**ACTION ITEM**
Restate the data that follows exactly as it stands, beginning with the first line and ending with the line that contains "Section states (Table 5.1). -/".
+++ RECORDS SUPPLIED
/-- A sample that Ingest made available to the Scales or to capture (R162): its subscription, counter, TAI tag, its
channels and the marks of R105. -/
structure SvSample where
  sub : Nat
  smpCnt : Nat
  tag : Nat
  suspect : Bool
  channels : List (Int × Bool)
  deriving DecidableEq, Repr

/-- Ingest beside its registers: the pipelines' input FIFOs, the order of FCS checks, the stream entries, the SV
subscriptions, the values handed to the Market's placement unit, oldest first (stream, slot, tableau instant), and the
MAST tick of the last ageing (R114). -/
structure Ingest where
  fifo : NMap (List IngItem) := []
  order : Nat := 0
  streams : NMap StreamSt := []
  subs : NMap SvSt := []
  handoff : List (Nat × Nat × Slot) := []
  agedAt : Nat := 0
  deriving DecidableEq, Repr

/-- Section states (Table 5.1). -/
inductive SecState where
  | unused
  | open
  | sealed
  | closed
  deriving DecidableEq, Repr

/-- Tableau states (Table 5.1). -/
inductive TabState where
  | filling
  | revising
  | closed
  deriving DecidableEq, Repr

/-- A stream's record in a tableau (Table 5.2, Table 5.3): the revision of its last change, SEEN, the value, and one flag
field per quantity (ARRIVAL, INVALID, TIME_SUSPECT as bits 1:0, 2, 3). -/
structure Rec where
  rev : Nat := 0
  seen : Bool := false
  slot : Slot := {}
  flags : List Nat := []
  deriving DecidableEq, Repr

/-- A rule's state in a tableau (MISSING is the number of its input streams whose record is not SEEN). -/
structure RuleTab where
  done : Bool := false
  dirty : Bool := false
  evalRev : Nat := 0
  deriving DecidableEq, Repr

/-- A tableau in the store (R514). `bells` are latched at the opening, in 0.1 ms; `pend` are the pending placements by
stream; `holding` that the hold timer runs since MAST tick `holdAt`; `forced` a revision that a store error forces;
`sealHeld` are the classes whose seal waits for the preceding tableau's (R120), and `win0` that R135 took its
window. -/
structure Tableau where
  inst : Nat
  st : TabState := .filling
  rev : Nat := 0
  storeErr : Bool := false
  shed : Bool := false
  stepOpen : Bool := false
  finalFold : Bool := false
  classEn : Nat := 0
  bells : List Nat := []
  window : Nat := 0
  secs : List SecState := []
  recs : NMap Rec := []
  pend : NMap (Option Slot) := []
  rules : NMap RuleTab := []
  holding : Bool := false
  holdAt : Nat := 0
  forced : Bool := false
  sealHeld : List Nat := []
  win0 : Bool := false
  deriving DecidableEq, Repr

/-- A class histogram (R128). -/
structure ClassHist where
  bins : NMap Nat := []
  count : Nat := 0
  deriving DecidableEq, Repr

/-- A ribbon block (R144): its first and last instant, the instants missing before it, and its bytes as written. -/
structure RibBlock where
  first : Nat
  last : Nat
  gap : Nat
  bytes : List Nat
  deriving DecidableEq, Repr

/-- The Market beside its registers: the next instant the Mast generates, the values held for instants not yet
generated (stream, instant, slot), the tableau store, the class histograms, the closed tableaus that wait for the
ribbon to take them, the tableaus taken for the next block (instant and bytes) with the instants missing before it
(`ribInfo`), the ribbon's blocks, their next number and the instants missing before the next tableau it takes. `kept`
is the last placed record of a slower HELD stream whose tableau has left the store (instant and record), and `learnAt`
the tick of each class's last learning (R129). `shed` is R135; `twInst` the instant of the tableau window's opening,
and `ribRead` the blocks of the ribbon window's opening with their lengths in bytes, by first instant. -/
structure Market where
  next : Nat := 0
  early : List (Nat × Nat × Slot) := []
  tabs : List Tableau := []
  hist : NMap ClassHist := []
  ribWait : List Nat := []
  ribAcc : List (Nat × List Nat) := []
  ribInfo : Nat := 0
  kept : NMap (Option (Nat × Rec)) := []
  learnAt : NMap Nat := []
  blocks : List RibBlock := []
  ribGap : Nat := 0
  shed : Bool := false
  twInst : Option Nat := none
  ribSeq : Nat := 0
  ribRead : List (Nat × Nat) := []
  deriving DecidableEq, Repr

/-- A sample of a channel (R157, R166, R169): its tag in TAI counter units, the turn of the cycle clock its tag falls
in, its calibrated value in units of 2^-91 of full scale, and its marks (bit 0 SETTLING, 1 OVR, 2 DEAD, 3 an SV gap, 4
SV quality, 5 the TIME_SUSPECT of an SV subscription). -/
structure ScSample where
  tag : Nat
  turn : Nat
  x : Int
  mark : Nat
  deriving DecidableEq, Repr

/-- A local channel beside its registers: the CIC's integrators and combs, its outputs that the FIR holds (newest
first), the calibrated samples (newest first), the waveform samples of the last 100 ms (newest first), the outputs so
far, the user values in force (R168) and whether an APPLY waits for its next sample. `fresh` tells that no output has
completed since a SYNC (R158), and `settleAt` is the MOD time at which settling began (R160). -/
structure Chan where
  integ : List Nat := []
  comb : List Nat := []
  cic : List Int := []
  hist : List ScSample := []
  waves : List ScSample := []
  count : Nat := 0
  ugain : Word := 0#32
  uofs : Word := 0#32
  udly : Word := 0#32
  take : Bool := false
  fresh : Bool := false
  settleAt : Nat := 0
  deriving DecidableEq, Repr

/-- A received SV sample of a Scales subscription (R162 to R164), before calibration; `after` is the tag of the sample
before a gap of two or more that this one ends. -/
structure SvRec where
  tag : Nat
  suspect : Bool
  channels : List (Int × Bool)
  after : Option Nat := none
  deriving DecidableEq, Repr

/-- A Scales subscription: the samples whose wait has not passed, the settled ones, both newest first, and whether a
gap has been counted that no sample has ended yet. -/
structure SvHist where
  pend : List SvRec := []
  hist : List SvRec := []
  gapOpen : Bool := false
  deriving DecidableEq, Repr

/-- A sample instant of a metering point: tag and turn, voltages and currents in units of 2^-91, p and q in 2^-182 of the
product of full scales, and its marks. -/
structure MetSample where
  tag : Nat
  turn : Nat
  vs : List Int
  cs : List Int
  p : Int
  q : Int
  mark : Nat
  deriving DecidableEq, Repr

/-- An interval that has ended at a wrap whose last means are still to come (R186): the interval, the wrap's TAI time, the
cycles and the UTC boundary. -/
structure Closing where
  ivl : Interval
  wrap : Nat
  cycles : Nat
  bound : Nat
  deriving DecidableEq, Repr

/-- A metering point beside its registers: what a save holds, the samples (newest first), the channel outputs metered,
the interval that closes, the consecutive cycles each check's condition has held and been absent (R192), whether the
next mean is the first after start or resumption, whether it waits for a window without SETTLING (R197), whether a
start restored it, from which tag it was not metered, and the ampere-hours of R196. -/
structure Meter where
  info : EnPoint := {}
  hist : List MetSample := []
  done : Nat := 0
  closing : Option Closing := none
  held : List Nat := []
  absent : List Nat := []
  fresh : Bool := true
  waitSettle : Bool := false
  restored : Bool := false
  gapFrom : Option Nat := none
  ah : List Nat := []
  deriving DecidableEq, Repr

/-- A point of an energy-gap record: the eight estimates, the three ampere-hour values, V_LAST and PF_LAST. -/
structure GapPoint where
  point : Nat
  est : List Nat
  ah : List Nat
  vLast : Word
  pfLast : Word
  deriving DecidableEq, Repr

/-- An energy-gap record (Table 7.5): reason (0 NO_SAVE, 1 REEFED), start and end tags, TIME_SUSPECT, the points and
AH_SPAN_MS. -/
structure GapRec where
  reason : Nat
  start : Nat
  fin : Nat
  suspect : Bool
  points : List GapPoint
  ahSpan : Nat
  deriving DecidableEq, Repr

/-- An ampere-hour save (R196): its sequence, the tag of the last mean before the Reefed state it belongs to, the time
it spans in ms, and each point's three counters. -/
structure AhSave where
  seq : Nat
  start : Nat
  spanMs : Nat
  counts : List (Nat × List Nat)
  deriving DecidableEq, Repr

/-- Energy beside its registers (R179 to R198): the points, the interval records with their delivery mark, the two
save slots and the two ampere-hour slots, the gap records, the gap that runs (reason, start tag), the points that
still take their last mean after a power-fail signal, the tags of the last metered sample and of the last mean, the
start of current-only measurement, and whether its points still take their last mean. `saveAt` and `ahAt` are the MAST
ticks of the last periodic save and the last ampere-hour save, `saveDue` a periodic save that waits for the records of
an interval end (Table 7.2) and whether its write verifies, and `checked` the cycle count of the last checks. -/
structure Energy where
  points : NMap Meter := []
  records : List (List Word × Bool) := []
  saves : NMap (Option EnergySave) := []
  ahSaves : NMap (Option AhSave) := []
  gaps : List GapRec := []
  gap : Option (Nat × Nat) := none
  stopping : List Nat := []
  lastTag : Nat := 0
  lastMean : Nat := 0
  reefAt : Nat := 0
  reefPend : Bool := false
  saveAt : Nat := 0
  saveDue : Option Bool := none
  ahAt : Nat := 0
  checked : Nat := 0
  deriving DecidableEq, Repr

/-- The Scales beside their registers: the SYNC requests (1 pin, 2 command, 3 schedule) with the counter at each, the
local channels, the SV subscriptions, the corrections in force (M_u and φ_u by quantity, G_u and O_u by SV quantity),
each local stream's last instant and SCL_LS_STAT, whether the boot SYNC is stored or its fall-back made (R159), the
last 8 Mast commits (old and new TAI), the time that MOD has run since reset in TAI counter units (R151, R152), and
the energy part. -/
structure Scales where
  syncReq : List (Nat × Nat) := []
  chans : NMap Chan := []
  svs : NMap SvHist := []
  pq : NMap (Word × Word) := []
  svGain : NMap (Word × Word) := []
  lsLast : NMap (Option Nat) := []
  lsStat : NMap Word := []
  bootSync : Bool := false
  fallback : Bool := false
  modTime : Nat := 0
  commits : List (Nat × Nat) := []
  en : Energy := {}
  deriving DecidableEq, Repr

/-- A change of a trigger source's level (Table 8.1), numbered 128 + i for the pin of digital input i: its time in TAI
counter units, the level after it, whether it is an event whatever the level was, and whether it is none. -/
structure CapEv where
  src : Nat
  time : Nat
  level : Bool
  edge : Bool
  quiet : Bool := false
  deriving DecidableEq, Repr

/-- A record sample (R199): tag, the cycle clock's position at it in 2^-64 turn, the analogue values in Q1.31, the status
channels, whether it is missing, the Mast's TIME_SUSPECT and whether the cycle clock was LOCKED. -/
structure CapRow where
  tag : Nat
  pos : Int
  vals : List Int
  status : Word
  missing : Bool
  suspect : Bool
  locked : Bool
  deriving DecidableEq, Repr

/-- A record (R205, R222): its number, the flags of W1, the trigger's time, source and state, its position (k, phi),
the dead time and the refused triggers before it, t_b in TAI counter units, its samples (newest first), the positions
at which the post-trigger part and the longest extension end, of a REEFED record the position 20 turns after its
trigger, whether it has been exported, the Mast's reported time error and UTC offset at the trigger, and the layout,
the rate and the nominal frequency it was taken with (R222). -/
structure CapRec where
  no : Nat
  flags : Nat
  trig : Nat
  src : Nat
  state : Nat
  k : Nat
  frac : Nat
  dead : Nat
  missed : Nat
  bell : Option Nat := none
  rows : List CapRow
  endPos : Int
  maxPos : Int
  cutPos : Option Int := none
  exported : Bool := false
  tq : Nat := 0
  utc : Int := 0
  leap : Nat := 0
  damaged : List Nat := []
  layout : CapCfg := {}
  rate : Nat := 1
  hz : Nat := 50
  deriving DecidableEq, Repr

/-- Disturbance capture beside its registers (R199 to R225): the source changes that wait for their sample, the
pre-trigger history (newest first), the levels, the sequencer (state, counters of A and B, position at entry), the
running record and the stored ones (oldest first), the next number, the position at which the dead time ends with the
tag of the last record's last sample, the tag of the last record's end, the triggers refused since a record, the FORCE
and RESET requests, shedding and Reefed, the bell lines this module drives with the record that drove them and the
tick at which it began, the tick from which a line is high, the bell test, the SV samples of capture's own
subscriptions, and the export. `taken` counts the outputs of the first local channel recorded so far, `svFrom` is the
tag after which an SV layout goes on, `wq` the bytes in the write queue (R212), and `resumed` tells that a running
record has outlived a resumption. -/
structure Capture where
  ev : List CapEv := []
  hist : List CapRow := []
  levels : NMap Bool := []
  seq : Nat := 0
  cntA : Nat := 0
  cntB : Nat := 0
  entered : Int := 0
  run : Option CapRec := none
  recs : List CapRec := []
  nextNo : Nat := 0
  deadPos : Option Int := none
  deadTag : Option Nat := none
  lastEnd : Option Nat := none
  refused : Nat := 0
  force : Option Nat := none
  toS0 : Bool := false
  shed : Bool := false
  shedSeen : Bool := false
  reefed : Bool := false
  drive : NMap Bool := []
  drove : NMap (Option Nat) := []
  driveAt : NMap Nat := []
  high : NMap Nat := []
  test : Option (Nat × Nat) := none
  svIn : List SvSample := []
  exporting : Option Nat := none
  taken : Nat := 0
  svFrom : Option Nat := none
  wq : Nat := 0
  resumed : Bool := false
  deriving DecidableEq, Repr

/-- The last message sent for a (rule, instant): its kind, tag and input values, and the last message that was no
WITHDRAW. -/
structure LastMsg where
  kind : Nat
  tag : Nat
  vals : List Word
  content : Option AlarmRec
  deriving DecidableEq, Repr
++++++
**SOLUTION BELOW**
/-- A sample that Ingest made available to the Scales or to capture (R162): its subscription, counter, TAI tag, its
channels and the marks of R105. -/
structure SvSample where
  sub : Nat
  smpCnt : Nat
  tag : Nat
  suspect : Bool
  channels : List (Int × Bool)
  deriving DecidableEq, Repr

/-- Ingest beside its registers: the pipelines' input FIFOs, the order of FCS checks, the stream entries, the SV
subscriptions, the values handed to the Market's placement unit, oldest first (stream, slot, tableau instant), and the
MAST tick of the last ageing (R114). -/
structure Ingest where
  fifo : NMap (List IngItem) := []
  order : Nat := 0
  streams : NMap StreamSt := []
  subs : NMap SvSt := []
  handoff : List (Nat × Nat × Slot) := []
  agedAt : Nat := 0
  deriving DecidableEq, Repr

/-- Section states (Table 5.1). -/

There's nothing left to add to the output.